Task goal: Transcribe only part of the material below: the lines from the one containing "the action as carried out. -/" through the one containing "(R71 to R74) -/", inclusive, exactly as written.

○ ○ ○ ○ ○ ○ ○

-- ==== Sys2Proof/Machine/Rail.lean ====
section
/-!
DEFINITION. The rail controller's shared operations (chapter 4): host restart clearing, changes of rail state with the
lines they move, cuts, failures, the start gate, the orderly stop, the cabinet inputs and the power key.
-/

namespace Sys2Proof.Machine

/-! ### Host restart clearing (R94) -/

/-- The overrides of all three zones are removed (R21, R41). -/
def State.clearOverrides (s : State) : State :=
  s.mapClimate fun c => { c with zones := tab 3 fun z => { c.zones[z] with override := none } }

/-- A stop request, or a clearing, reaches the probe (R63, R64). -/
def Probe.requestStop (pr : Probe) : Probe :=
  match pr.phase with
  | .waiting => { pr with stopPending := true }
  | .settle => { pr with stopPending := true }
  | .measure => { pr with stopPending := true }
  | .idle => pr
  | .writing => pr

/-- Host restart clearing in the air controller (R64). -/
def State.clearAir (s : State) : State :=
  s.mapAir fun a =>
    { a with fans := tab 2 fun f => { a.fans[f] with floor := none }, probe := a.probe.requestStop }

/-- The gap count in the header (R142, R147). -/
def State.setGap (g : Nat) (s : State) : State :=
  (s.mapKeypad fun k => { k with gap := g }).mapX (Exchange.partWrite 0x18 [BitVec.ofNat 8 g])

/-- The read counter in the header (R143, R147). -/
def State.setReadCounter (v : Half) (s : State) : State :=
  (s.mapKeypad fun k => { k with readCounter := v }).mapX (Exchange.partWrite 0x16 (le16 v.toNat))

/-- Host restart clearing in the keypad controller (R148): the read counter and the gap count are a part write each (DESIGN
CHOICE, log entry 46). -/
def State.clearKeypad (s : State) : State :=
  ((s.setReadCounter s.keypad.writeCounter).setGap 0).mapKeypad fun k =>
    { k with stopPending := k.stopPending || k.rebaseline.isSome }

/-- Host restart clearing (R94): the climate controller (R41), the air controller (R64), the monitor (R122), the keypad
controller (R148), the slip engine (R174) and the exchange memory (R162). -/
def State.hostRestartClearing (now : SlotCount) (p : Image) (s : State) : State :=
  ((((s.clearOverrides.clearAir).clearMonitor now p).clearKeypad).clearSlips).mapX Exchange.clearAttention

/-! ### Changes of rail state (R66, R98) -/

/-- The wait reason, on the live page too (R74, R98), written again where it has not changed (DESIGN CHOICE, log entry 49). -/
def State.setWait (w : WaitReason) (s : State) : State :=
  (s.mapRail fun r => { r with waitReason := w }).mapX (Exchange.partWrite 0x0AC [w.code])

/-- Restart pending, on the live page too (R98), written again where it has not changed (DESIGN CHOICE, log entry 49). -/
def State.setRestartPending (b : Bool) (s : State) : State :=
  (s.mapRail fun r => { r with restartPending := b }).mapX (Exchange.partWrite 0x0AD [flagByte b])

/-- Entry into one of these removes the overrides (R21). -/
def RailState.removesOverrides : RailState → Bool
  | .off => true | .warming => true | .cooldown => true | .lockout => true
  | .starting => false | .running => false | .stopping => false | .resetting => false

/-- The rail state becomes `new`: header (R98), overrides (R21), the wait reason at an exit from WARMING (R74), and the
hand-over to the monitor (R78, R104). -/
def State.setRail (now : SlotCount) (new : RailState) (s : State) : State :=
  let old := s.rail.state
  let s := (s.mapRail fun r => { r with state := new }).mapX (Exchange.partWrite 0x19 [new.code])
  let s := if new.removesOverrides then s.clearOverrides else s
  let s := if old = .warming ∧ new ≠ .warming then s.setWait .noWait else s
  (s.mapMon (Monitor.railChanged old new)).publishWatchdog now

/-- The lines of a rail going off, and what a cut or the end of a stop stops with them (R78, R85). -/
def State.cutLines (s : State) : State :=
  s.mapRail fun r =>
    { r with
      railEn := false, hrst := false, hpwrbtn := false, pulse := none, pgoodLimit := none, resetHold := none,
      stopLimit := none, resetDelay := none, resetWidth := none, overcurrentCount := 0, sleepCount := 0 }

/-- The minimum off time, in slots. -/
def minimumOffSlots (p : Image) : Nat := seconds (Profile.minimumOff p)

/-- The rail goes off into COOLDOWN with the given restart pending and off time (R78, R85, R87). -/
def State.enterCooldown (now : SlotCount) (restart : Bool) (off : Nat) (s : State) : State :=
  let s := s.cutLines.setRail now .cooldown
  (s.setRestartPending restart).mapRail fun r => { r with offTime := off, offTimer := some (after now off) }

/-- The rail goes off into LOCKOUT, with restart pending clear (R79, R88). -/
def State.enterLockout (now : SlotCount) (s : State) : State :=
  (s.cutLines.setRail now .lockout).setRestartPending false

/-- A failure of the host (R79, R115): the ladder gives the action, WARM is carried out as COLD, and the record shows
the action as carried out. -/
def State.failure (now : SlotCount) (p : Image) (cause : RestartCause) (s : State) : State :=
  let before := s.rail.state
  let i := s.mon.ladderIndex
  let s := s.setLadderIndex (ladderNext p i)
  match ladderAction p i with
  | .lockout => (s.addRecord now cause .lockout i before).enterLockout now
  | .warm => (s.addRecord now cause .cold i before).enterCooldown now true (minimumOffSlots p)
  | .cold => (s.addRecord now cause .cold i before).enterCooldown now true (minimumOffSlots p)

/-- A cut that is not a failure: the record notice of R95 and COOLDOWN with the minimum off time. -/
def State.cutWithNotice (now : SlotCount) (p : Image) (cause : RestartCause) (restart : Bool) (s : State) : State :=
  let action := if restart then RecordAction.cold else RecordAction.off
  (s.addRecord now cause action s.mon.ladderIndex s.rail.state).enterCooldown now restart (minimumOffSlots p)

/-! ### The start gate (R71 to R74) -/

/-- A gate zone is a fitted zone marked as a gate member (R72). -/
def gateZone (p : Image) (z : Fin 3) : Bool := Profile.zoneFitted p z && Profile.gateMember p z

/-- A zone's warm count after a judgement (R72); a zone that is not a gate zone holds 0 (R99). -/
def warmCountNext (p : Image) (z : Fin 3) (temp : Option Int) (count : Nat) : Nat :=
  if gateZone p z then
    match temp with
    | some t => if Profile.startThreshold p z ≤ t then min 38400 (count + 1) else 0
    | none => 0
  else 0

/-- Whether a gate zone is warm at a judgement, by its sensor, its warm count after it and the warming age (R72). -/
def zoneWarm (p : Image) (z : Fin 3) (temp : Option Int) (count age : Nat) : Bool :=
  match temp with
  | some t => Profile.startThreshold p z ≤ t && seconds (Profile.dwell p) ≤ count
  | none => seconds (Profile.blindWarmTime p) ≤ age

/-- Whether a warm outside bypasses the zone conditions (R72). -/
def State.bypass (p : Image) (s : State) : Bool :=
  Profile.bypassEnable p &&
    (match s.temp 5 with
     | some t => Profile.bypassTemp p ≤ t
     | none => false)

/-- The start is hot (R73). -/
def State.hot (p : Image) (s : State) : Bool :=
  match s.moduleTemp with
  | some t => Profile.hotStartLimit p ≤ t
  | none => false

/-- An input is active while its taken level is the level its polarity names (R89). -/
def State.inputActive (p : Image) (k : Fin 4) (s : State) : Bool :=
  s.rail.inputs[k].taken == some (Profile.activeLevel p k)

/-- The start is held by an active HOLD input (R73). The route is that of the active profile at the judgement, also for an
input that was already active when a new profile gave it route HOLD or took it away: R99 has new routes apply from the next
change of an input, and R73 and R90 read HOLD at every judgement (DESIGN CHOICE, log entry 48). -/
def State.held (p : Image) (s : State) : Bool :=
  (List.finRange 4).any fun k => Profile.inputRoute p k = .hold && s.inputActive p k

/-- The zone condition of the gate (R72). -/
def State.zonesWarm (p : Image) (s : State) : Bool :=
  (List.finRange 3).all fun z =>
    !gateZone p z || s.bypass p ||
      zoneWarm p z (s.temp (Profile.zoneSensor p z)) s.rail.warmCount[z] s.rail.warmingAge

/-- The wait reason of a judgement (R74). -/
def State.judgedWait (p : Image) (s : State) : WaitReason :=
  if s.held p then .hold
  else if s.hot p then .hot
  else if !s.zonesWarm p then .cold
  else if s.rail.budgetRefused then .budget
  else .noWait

○ ○ ○ ○ ○ ○ ○

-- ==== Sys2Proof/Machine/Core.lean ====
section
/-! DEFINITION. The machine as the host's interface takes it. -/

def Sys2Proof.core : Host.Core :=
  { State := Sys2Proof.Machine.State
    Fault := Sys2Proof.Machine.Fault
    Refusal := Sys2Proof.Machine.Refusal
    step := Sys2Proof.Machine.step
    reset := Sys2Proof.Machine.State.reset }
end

○ ○ ○ ○ ○ ○ ○

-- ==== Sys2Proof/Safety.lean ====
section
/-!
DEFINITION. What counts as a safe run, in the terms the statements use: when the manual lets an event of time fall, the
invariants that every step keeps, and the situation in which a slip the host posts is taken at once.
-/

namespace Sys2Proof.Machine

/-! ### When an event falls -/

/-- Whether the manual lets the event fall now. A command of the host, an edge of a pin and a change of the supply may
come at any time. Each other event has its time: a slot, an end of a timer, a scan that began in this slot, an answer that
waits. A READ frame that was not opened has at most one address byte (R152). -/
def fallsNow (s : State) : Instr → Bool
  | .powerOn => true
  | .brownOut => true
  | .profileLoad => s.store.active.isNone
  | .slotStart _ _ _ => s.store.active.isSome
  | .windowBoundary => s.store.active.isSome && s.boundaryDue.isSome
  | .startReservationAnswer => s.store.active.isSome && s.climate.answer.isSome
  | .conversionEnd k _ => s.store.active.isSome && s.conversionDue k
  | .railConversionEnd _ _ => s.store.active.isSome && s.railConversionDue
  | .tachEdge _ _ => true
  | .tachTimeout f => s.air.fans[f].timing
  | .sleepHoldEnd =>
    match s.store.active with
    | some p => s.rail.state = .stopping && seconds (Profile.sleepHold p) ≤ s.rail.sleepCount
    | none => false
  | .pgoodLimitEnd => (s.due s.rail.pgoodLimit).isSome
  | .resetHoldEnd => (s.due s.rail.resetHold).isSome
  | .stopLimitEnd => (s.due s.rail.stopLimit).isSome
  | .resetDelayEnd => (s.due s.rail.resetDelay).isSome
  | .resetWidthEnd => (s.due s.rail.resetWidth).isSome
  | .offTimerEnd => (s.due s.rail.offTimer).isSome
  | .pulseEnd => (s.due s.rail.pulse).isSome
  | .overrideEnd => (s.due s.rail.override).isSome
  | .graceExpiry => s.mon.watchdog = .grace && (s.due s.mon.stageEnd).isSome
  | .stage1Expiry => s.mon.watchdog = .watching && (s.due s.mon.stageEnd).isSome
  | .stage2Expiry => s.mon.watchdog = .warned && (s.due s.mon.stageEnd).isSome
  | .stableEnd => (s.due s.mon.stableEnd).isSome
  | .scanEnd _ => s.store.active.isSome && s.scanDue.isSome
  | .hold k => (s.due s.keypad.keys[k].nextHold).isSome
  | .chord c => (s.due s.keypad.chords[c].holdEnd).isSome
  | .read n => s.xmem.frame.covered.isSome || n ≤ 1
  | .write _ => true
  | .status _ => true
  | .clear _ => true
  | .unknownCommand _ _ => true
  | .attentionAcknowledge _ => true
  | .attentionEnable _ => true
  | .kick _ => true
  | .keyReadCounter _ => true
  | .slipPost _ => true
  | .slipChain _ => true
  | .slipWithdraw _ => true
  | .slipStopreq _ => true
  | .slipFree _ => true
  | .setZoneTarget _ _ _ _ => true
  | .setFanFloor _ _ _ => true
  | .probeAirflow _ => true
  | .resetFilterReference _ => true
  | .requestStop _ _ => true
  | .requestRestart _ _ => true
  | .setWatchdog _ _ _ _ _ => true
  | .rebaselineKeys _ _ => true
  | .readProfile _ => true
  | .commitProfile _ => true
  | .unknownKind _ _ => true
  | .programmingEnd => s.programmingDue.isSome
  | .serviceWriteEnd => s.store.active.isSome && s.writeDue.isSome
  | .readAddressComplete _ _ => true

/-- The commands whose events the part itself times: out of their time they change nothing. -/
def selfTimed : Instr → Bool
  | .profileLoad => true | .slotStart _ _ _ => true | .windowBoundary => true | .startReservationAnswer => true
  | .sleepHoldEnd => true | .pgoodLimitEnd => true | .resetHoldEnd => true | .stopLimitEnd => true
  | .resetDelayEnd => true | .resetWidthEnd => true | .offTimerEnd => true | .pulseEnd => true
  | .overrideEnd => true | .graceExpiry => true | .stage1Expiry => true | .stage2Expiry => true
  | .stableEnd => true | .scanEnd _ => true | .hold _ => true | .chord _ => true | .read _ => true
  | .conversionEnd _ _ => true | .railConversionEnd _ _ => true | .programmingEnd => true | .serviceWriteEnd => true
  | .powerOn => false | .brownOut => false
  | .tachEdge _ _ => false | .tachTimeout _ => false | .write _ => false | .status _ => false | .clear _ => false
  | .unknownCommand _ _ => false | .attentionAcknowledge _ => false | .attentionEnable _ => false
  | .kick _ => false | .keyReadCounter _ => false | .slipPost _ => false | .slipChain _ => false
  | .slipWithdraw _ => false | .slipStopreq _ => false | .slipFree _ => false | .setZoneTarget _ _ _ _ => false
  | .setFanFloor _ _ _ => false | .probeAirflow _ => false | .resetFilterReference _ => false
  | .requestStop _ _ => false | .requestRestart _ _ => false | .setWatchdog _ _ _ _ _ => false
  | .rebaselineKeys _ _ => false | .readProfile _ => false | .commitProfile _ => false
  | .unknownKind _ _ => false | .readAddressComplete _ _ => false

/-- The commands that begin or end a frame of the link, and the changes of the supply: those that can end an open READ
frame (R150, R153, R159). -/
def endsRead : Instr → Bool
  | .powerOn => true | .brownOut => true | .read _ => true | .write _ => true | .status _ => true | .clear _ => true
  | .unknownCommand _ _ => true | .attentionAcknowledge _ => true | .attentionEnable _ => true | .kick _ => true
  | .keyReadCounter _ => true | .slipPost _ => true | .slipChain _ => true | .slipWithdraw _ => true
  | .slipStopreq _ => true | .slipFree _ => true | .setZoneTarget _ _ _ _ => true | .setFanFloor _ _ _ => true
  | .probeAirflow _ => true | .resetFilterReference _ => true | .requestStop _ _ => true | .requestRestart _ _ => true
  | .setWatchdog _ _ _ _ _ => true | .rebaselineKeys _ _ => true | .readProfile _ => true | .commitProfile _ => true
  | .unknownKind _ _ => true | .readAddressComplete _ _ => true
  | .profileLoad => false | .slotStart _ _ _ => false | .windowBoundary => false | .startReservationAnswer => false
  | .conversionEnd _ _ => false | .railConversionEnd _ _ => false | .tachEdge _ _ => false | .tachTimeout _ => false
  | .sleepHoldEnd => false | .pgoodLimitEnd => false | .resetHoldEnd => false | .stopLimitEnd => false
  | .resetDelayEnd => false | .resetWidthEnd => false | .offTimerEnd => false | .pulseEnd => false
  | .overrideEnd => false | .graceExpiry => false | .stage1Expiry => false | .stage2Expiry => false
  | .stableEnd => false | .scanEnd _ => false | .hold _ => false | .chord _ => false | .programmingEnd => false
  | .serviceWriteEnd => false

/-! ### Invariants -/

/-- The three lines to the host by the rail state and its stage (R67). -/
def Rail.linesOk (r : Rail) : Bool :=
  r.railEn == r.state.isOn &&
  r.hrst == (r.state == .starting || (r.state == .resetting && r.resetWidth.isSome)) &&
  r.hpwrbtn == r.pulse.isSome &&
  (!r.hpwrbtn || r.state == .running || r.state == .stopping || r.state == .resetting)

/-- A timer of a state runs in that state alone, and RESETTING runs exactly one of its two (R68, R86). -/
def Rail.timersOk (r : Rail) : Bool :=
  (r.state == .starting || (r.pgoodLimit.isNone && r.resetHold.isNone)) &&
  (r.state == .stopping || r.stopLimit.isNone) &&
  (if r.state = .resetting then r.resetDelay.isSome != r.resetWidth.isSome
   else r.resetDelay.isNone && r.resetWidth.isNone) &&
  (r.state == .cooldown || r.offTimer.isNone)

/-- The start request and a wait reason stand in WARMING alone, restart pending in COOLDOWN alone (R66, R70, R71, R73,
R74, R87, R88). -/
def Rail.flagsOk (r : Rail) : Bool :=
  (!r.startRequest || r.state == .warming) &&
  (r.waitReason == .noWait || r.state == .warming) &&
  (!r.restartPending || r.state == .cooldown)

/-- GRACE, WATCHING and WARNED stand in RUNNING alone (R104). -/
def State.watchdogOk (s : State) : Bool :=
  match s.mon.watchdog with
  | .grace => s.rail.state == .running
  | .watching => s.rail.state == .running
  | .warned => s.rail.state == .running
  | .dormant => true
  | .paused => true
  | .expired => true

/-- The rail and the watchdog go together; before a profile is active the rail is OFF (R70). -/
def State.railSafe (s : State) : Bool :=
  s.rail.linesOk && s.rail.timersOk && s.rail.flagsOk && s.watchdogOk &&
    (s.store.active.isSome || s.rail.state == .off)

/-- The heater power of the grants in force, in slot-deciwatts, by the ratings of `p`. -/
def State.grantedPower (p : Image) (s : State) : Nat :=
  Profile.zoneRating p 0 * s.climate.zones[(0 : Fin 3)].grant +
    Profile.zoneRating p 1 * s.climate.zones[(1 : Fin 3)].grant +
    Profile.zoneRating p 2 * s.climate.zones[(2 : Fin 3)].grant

○ ○ ○ ○ ○ ○ ○

Written solution:
the action as carried out. -/
def State.failure (now : SlotCount) (p : Image) (cause : RestartCause) (s : State) : State :=
  let before := s.rail.state
  let i := s.mon.ladderIndex
  let s := s.setLadderIndex (ladderNext p i)
  match ladderAction p i with
  | .lockout => (s.addRecord now cause .lockout i before).enterLockout now
  | .warm => (s.addRecord now cause .cold i before).enterCooldown now true (minimumOffSlots p)
  | .cold => (s.addRecord now cause .cold i before).enterCooldown now true (minimumOffSlots p)

/-- A cut that is not a failure: the record notice of R95 and COOLDOWN with the minimum off time. -/
def State.cutWithNotice (now : SlotCount) (p : Image) (cause : RestartCause) (restart : Bool) (s : State) : State :=
  let action := if restart then RecordAction.cold else RecordAction.off
  (s.addRecord now cause action s.mon.ladderIndex s.rail.state).enterCooldown now restart (minimumOffSlots p)

/-! ### The start gate (R71 to R74) -/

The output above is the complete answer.